Elle était vendue à l’époque à Rs 7 la dose. Aujourd’hui, un gramme d’héroïne vaut plus qu’un gramme de l’or, soit plus de Rs 12 000 / gramme. 40 doses peuvent être obtenues à partir d’un gramme d’héroïne mélangé avec du panadol pour augmenter le volume. La dose est vendue à Rs 200 ou Rs 250, dépendant de la localité.

Il y a également le Subutex que les toxicomanes utilisent pour s’injecter par voie intraveineuse. Pour couronner le tout, il y a la cocaïne et l’ecstasy qui sont réservées uniquement pour les bourgeois. Ensuite, il y a les drogues synthétiques qui sont vendues à Rs 100 la ‘pocket’ et qui font un ravage parmi les jeunes.

Q : Que faut-il faire pour prendre les taureaux par les cornes ?

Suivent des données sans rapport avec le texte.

-- ==== Sys2Proof/Laws/KeepsSwitch.lean ====
section
/-! SUPPORT. Every operation of Machine/Switch.lean keeps what `Keeps` says. -/

set_option linter.unusedTactic false
set_option linter.unreachableTactic false

namespace Sys2Proof.Machine

theorem State.choosePath_keeps' {z : State} (s : State) (t d : Nat) (hk : Keeps z s) :
    Keeps z (State.choosePath s t d).1 := by
  unfold State.choosePath
  try dsimp only
  repeat' with_reducible first | assumption | apply State.modCore_keeps | refine Keeps.ite ?_ ?_ | refine Keeps.ite_fst ?_ ?_ | split | dsimp only

theorem State.choosePath_keeps {z s' : State} (s : State) (t d : Nat) {x' : ℕ} (hk : Keeps z s)
    (he' : State.choosePath s t d = (s', x')) : Keeps z s' := by
  have q := State.choosePath_keeps' s t d hk
  rwa [he'] at q

theorem State.givePaths_keeps {z : State} (s : State) (t : Nat) (hk : Keeps z s) :
    Keeps z (State.givePaths s t) := by
  unfold State.givePaths
  try dsimp only
  repeat' with_reducible first | assumption | (refine State.each_keeps _ _ _ ?_ fun t a ht => ?_) | refine State.choosePath_keeps (hk := ?_) (he' := by assumption) | apply State.choosePath_keeps' | apply State.modPkt_keeps | refine Keeps.ite ?_ ?_ | simp only [id] | split

theorem State.matchSlot_keeps {z : State} (s : State) (t m k : Nat) (hk : Keeps z s) :
    Keeps z (State.matchSlot s t m k) := by
  unfold State.matchSlot
  try dsimp only
  repeat' with_reducible first | assumption | apply State.modCore_keeps | refine Keeps.ite ?_ ?_ | split

theorem State.toEnd_keeps {z : State} (s : State) (n : Nat) (hk : Keeps z s) :
    Keeps z (State.toEnd s n) := by
  unfold State.toEnd
  try dsimp only
  repeat' with_reducible first | assumption | refine Keeps.ite ?_ ?_ | simp only [Keeps.upd] | simp only [id] | split

theorem State.deliver_keeps {z : State} (s : State) (p : Packet) (hk : Keeps z s) :
    Keeps z (State.deliver s p) := by
  unfold State.deliver
  try dsimp only
  repeat' with_reducible first | assumption | apply State.retire_keeps | apply State.settle_keeps | apply eccUncorrectable_keeps | apply State.emit_keeps | apply State.count_keeps | refine Keeps.ite ?_ ?_ | simp only [id] | split

theorem State.dropDead_keeps {z : State} (s : State) (n d : Nat) (hk : Keeps z s) :
    Keeps z (State.dropDead s n d) := by
  unfold State.dropDead
  try dsimp only
  repeat' with_reducible first | assumption | (refine State.each_keeps _ _ _ ?_ fun t a ht => ?_) | apply State.dropPointer_keeps | refine Keeps.ite ?_ ?_ | split

theorem State.release_keeps {z : State} (s : State) (n d : Nat) (hk : Keeps z s) :
    Keeps z (State.release s n d) := by
  unfold State.release
  try dsimp only
  repeat' with_reducible first | assumption | apply State.deliver_keeps | apply State.endPacket_keeps | apply State.modCore_keeps | apply State.modPkt_keeps | apply State.dropDead_keeps | refine Keeps.ite ?_ ?_ | split

theorem State.passExpected_keeps {z : State} (s : State) (src d : Nat) (x' : Nat) (hk : Keeps z s) :
    Keeps z (State.passExpected s src d x') := by
  induction x' generalizing s src d with
  | zero => exact hk
  | succ x' ih =>
    unfold State.passExpected
    try dsimp only
    repeat' with_reducible first | assumption | apply ih | apply State.modCore_keeps | apply State.release_keeps | refine Keeps.ite ?_ ?_ | simp only [id] | split

theorem State.numberHere_keeps {z : State} (s : State) (src d n : Nat) (hk : Keeps z s) :
    Keeps z (State.numberHere s src d n) := by
  unfold State.numberHere
  try dsimp only
  repeat' with_reducible first | assumption | apply State.modCore_keeps | apply State.passExpected_keeps | refine Keeps.ite ?_ ?_ | split

theorem State.endFlight_keeps {z : State} (s : State) (src d n : Nat) (restore : Bool) (hk : Keeps z s) :
    Keeps z (State.endFlight s src d n restore) := by
  unfold State.endFlight
  try dsimp only
  repeat' with_reducible first | assumption | (refine State.each_keeps _ _ _ ?_ fun t a ht => ?_) | apply State.modCore_keeps | refine Keeps.ite ?_ ?_ | split

theorem State.arriveOne_keeps {z : State} (s : State) (p : Packet) (d n : Nat) (hk : Keeps z s) :
    Keeps z (State.arriveOne s p d n) := by
  unfold State.arriveOne
  try dsimp only
  repeat' with_reducible first | assumption | apply State.endFlight_keeps | apply State.release_keeps | apply State.numberHere_keeps | refine Keeps.ite ?_ ?_ | simp only [id] | split

theorem egressArrival_keeps {z : State} (t n : Nat) (s : State) (hk : Keeps z s) :
    Keeps z (egressArrival t n s) := by
  unfold egressArrival
  try dsimp only
  repeat' with_reducible first | assumption | apply State.toEnd_keeps | apply State.modPkt_keeps | (refine State.each_keeps _ _ _ ?_ fun t a ht => ?_) | apply State.arriveOne_keeps | refine Keeps.ite ?_ ?_ | split

theorem voidNotice_keeps {z : State} (t src d n : Nat) (s : State) (hk : Keeps z s) :
    Keeps z (voidNotice t src d n s) := by
  unfold voidNotice
  try dsimp only
  repeat' with_reducible first | assumption | apply State.numberHere_keeps | apply State.sticky_keeps | apply State.endFlight_keeps | refine Keeps.ite ?_ ?_ | split

theorem reorderGapTimeout_keeps {z : State} (t src d : Nat) (s : State) (hk : Keeps z s) :
    Keeps z (reorderGapTimeout t src d s) := by
  unfold reorderGapTimeout
  try dsimp only
  repeat' with_reducible first | assumption | apply State.count_keeps | apply State.sticky_keeps | apply State.endFlight_keeps | apply State.numberHere_keeps | refine Keeps.ite ?_ ?_ | split

theorem State.launch_keeps {z : State} (s : State) (p : Packet) (hk : Keeps z s) :
    Keeps z (State.launch s p) := by
  unfold State.launch
  try dsimp only
  repeat' with_reducible first | assumption | apply State.modCore_keeps | (refine State.each_keeps _ _ _ ?_ fun t a ht => ?_) | apply State.modPkt_keeps | refine Keeps.ite ?_ ?_ | simp only [id] | split

theorem State.startCross_keeps {z : State} (s : State) (p : Packet) (hk : Keeps z s) :
    Keeps z (State.startCross s p) := by
  unfold State.startCross
  try dsimp only
  repeat' with_reducible first | assumption | apply State.xingSend_keeps | refine Keeps.ite ?_ ?_ | split

theorem State.leavePool_keeps {z : State} (s : State) (p : Packet) (hk : Keeps z s) :
    Keeps z (State.leavePool s p) := by
  unfold State.leavePool
  try dsimp only
  repeat' with_reducible first | assumption | apply State.modCore_keeps | apply State.setFld_keeps | refine Keeps.ite ?_ ?_ | split

theorem State.undrain_keeps {z : State} (s : State) (u : Nat) (e : Bool) (hk : Keeps z s) :
    Keeps z (State.undrain s u e) := by
  unfold State.undrain
  try dsimp only
  repeat' with_reducible first | assumption | apply State.modCur_keeps | apply State.setFlag_keeps | refine Keeps.ite ?_ ?_ | split

theorem State.moveTo_keeps {z : State} (s : State) (p : Packet) (o u path : Nat) (hk : Keeps z s) :
    Keeps z (State.moveTo s p o u path) := by
  unfold State.moveTo
  try dsimp only
  repeat' with_reducible first | assumption | apply State.leavePool_keeps | apply State.modCore_keeps | apply State.undrain_keeps | apply State.toEnd_keeps | apply State.modPkt_keeps | refine Keeps.ite ?_ ?_ | simp only [id] | split

theorem State.crossedAll_keeps {z : State} (s : State) (n o : Nat) (hk : Keeps z s) :
    Keeps z (State.crossedAll s n o) := by
  unfold State.crossedAll
  try dsimp only
  repeat' with_reducible first | assumption | apply State.deliver_keeps | apply State.modPkt_keeps | (refine State.each_keeps _ _ _ ?_ fun t a ht => ?_) | apply State.release_keeps | apply State.moveTo_keeps | refine Keeps.ite ?_ ?_ | split

theorem State.cross_keeps {z : State} (s : State) (t o n : Nat) (last : Bool) (hk : Keeps z s) :
    Keeps z (State.cross s t o n last) := by
  unfold State.cross
  try dsimp only
  repeat' with_reducible first | assumption | apply State.modPkt_keeps | apply State.crossedAll_keeps | refine Keeps.ite ?_ ?_ | split

theorem State.slotOut_keeps {z : State} (s : State) (t : Nat) (locks : List CoreLock) (q : CoreSched) (o : Nat) (hk : Keeps z s) :
    Keeps z (State.slotOut s t locks q o) := by
  unfold State.slotOut
  try dsimp only
  repeat' with_reducible first | assumption | apply State.modCore_keeps | apply State.cross_keeps | apply State.bump_keeps | apply State.startCross_keeps | apply State.launch_keeps | refine Keeps.ite ?_ ?_ | simp only [id] | split

theorem State.endUnseen_keeps {z : State} (s : State) (t : Nat) (hk : Keeps z s) :
    Keeps z (State.endUnseen s t) := by
  unfold State.endUnseen
  try dsimp only
  repeat' with_reducible first | assumption | (refine State.each_keeps _ _ _ ?_ fun t a ht => ?_) | apply State.endPacket_keeps | refine Keeps.ite ?_ ?_ | simp only [id] | split

theorem cellSlot_keeps {z : State} (t : Nat) (s : State) (hk : Keeps z s) :
    Keeps z (cellSlot t s) := by
  unfold cellSlot
  try dsimp only
  repeat' with_reducible first | assumption | apply State.givePaths_keeps | apply State.endUnseen_keeps | apply State.matchSlot_keeps | apply State.modCore_keeps | (refine State.each_keeps _ _ _ ?_ fun t a ht => ?_) | apply State.slotOut_keeps | refine Keeps.ite ?_ ?_ | split

theorem State.admitPkt_keeps {z : State} (s : State) (p : Packet) (hk : Keeps z s) :
    Keeps z (State.admitPkt s p) := by
  unfold State.admitPkt
  try dsimp only
  repeat' with_reducible first | assumption | apply State.toEnd_keeps | apply State.modPkt_keeps | apply State.takeCells_keeps | apply State.lineAdmit_keeps | refine Keeps.ite ?_ ?_ | simp only [id] | split

theorem State.admitLines_keeps {z : State} (s : State) (t : Nat) (hk : Keeps z s) :
    Keeps z (State.admitLines s t) := by
  unfold State.admitLines
  try dsimp only
  repeat' with_reducible first | assumption | (refine State.each_keeps _ _ _ ?_ fun t a ht => ?_) | apply State.admitPkt_keeps | refine Keeps.ite ?_ ?_ | split

theorem admissionRetry_keeps {z : State} (t n : Nat) (s : State) (hk : Keeps z s) :
    Keeps z (admissionRetry t n s) := by
  unfold admissionRetry
  try dsimp only
  repeat' with_reducible first | assumption | apply State.resumePieces_keeps | apply State.admitPkt_keeps | refine Keeps.ite ?_ ?_ | split

theorem wcFlushAdmit_keeps {z : State} (t l : Nat) (s : State) (hk : Keeps z s) :
    Keeps z (wcFlushAdmit t l s) := by
  unfold wcFlushAdmit
  try dsimp only
  repeat' with_reducible first | assumption | apply State.resumePieces_keeps | apply State.admitLines_keeps | apply State.formDue_keeps | refine Keeps.ite ?_ ?_ | simp only [id] | split

theorem ticketReturn_keeps {z : State} (t u d n : Nat) (s : State) (hk : Keeps z s) :
    Keeps z (ticketReturn t u d n s) := by
  unfold ticketReturn
  try dsimp only
  repeat' with_reducible first | assumption | apply State.modCore_keeps | refine Keeps.ite ?_ ?_ | split

theorem sprayRecompute_keeps {z : State} (t : Nat) (s : State) (hk : Keeps z s) :
    Keeps z (sprayRecompute t s) := by
  unfold sprayRecompute
  try dsimp only
  repeat' with_reducible first | assumption | (refine State.each_keeps _ _ _ ?_ fun t a ht => ?_) | apply State.modCore_keeps | refine Keeps.ite ?_ ?_ | split

theorem State.coreCtrlAct_keeps {z : State} (s : State) (t : Nat) (v : Word) (hk : Keeps z s) :
    Keeps z (State.coreCtrlAct s t v) := by
  unfold State.coreCtrlAct
  try dsimp only
  repeat' with_reducible first | assumption | apply State.plainWrite_keeps | apply State.modCore_keeps | refine Keeps.ite ?_ ?_ | split

theorem State.ticketAct_keeps {z : State} (s : State) (agent t : Nat) (v : Word) (hk : Keeps z s) :
    Keeps z (State.ticketAct s agent t v) := by
  unfold State.ticketAct
  try dsimp only
  repeat' with_reducible first | assumption | apply State.setLv_keeps | refine Keeps.ite ?_ ?_ | split

theorem ticketQuery_keeps {z : State} (agent t : Nat) (v : Word) (s : State) (hk : Keeps z s) :
    Keeps z (ticketQuery agent t v s) := by
  unfold ticketQuery
  try dsimp only
  repeat' with_reducible first | assumption | apply State.ticketAct_keeps | refine Keeps.ite ?_ ?_ | split

theorem ticketQueryDone_keeps {z : State} (agent t : Nat) (s : State) (hk : Keeps z s) :
    Keeps z (ticketQueryDone agent t s) := by
  unfold ticketQueryDone
  try dsimp only
  repeat' with_reducible first | assumption | apply State.setFlag_keeps | apply State.setLv_keeps | refine Keeps.ite ?_ ?_ | split

end Sys2Proof.Machine
end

Il y a deux aspects importants dans la lutte contre la drogue : la réduction de l’offre et la réduction de la demande. La réduction de l’offre implique la mobilisation de la police et du judiciaire. Par contre, la réduction de la demande passe par la prévention, le traitement et la réhabilitation. Le seul organisme qui faisait la prévention, la NATRESA, a été démantelée par un ministre sur un simple coup de tête alors qu’il aurait fallu la réinventer et la redynamiser. Résultat : on n’a aucune politique nationale de prévention alors que la situation l’exige.

 

Q : Quel est le but de votre marche prévue pour le 31 octobre ?

L’objectif principal, c’est de tirer la sonnette d’alarme sur la gravité de la situation, mais aussi de dénoncer la protection occulte des trafiquants et des vendeurs de conscience. Il y a un rajeunissement et une féminisation des vendeurs et des consommateurs de la drogue. À travers cette marche, nous témoignerons aussi notre solidarité envers les victimes décédées de la drogue ainsi qu’envers leurs proches. J’invite donc les Mauriciens à venir nous soutenir en masse pour dire NON à la drogue et à la corruption.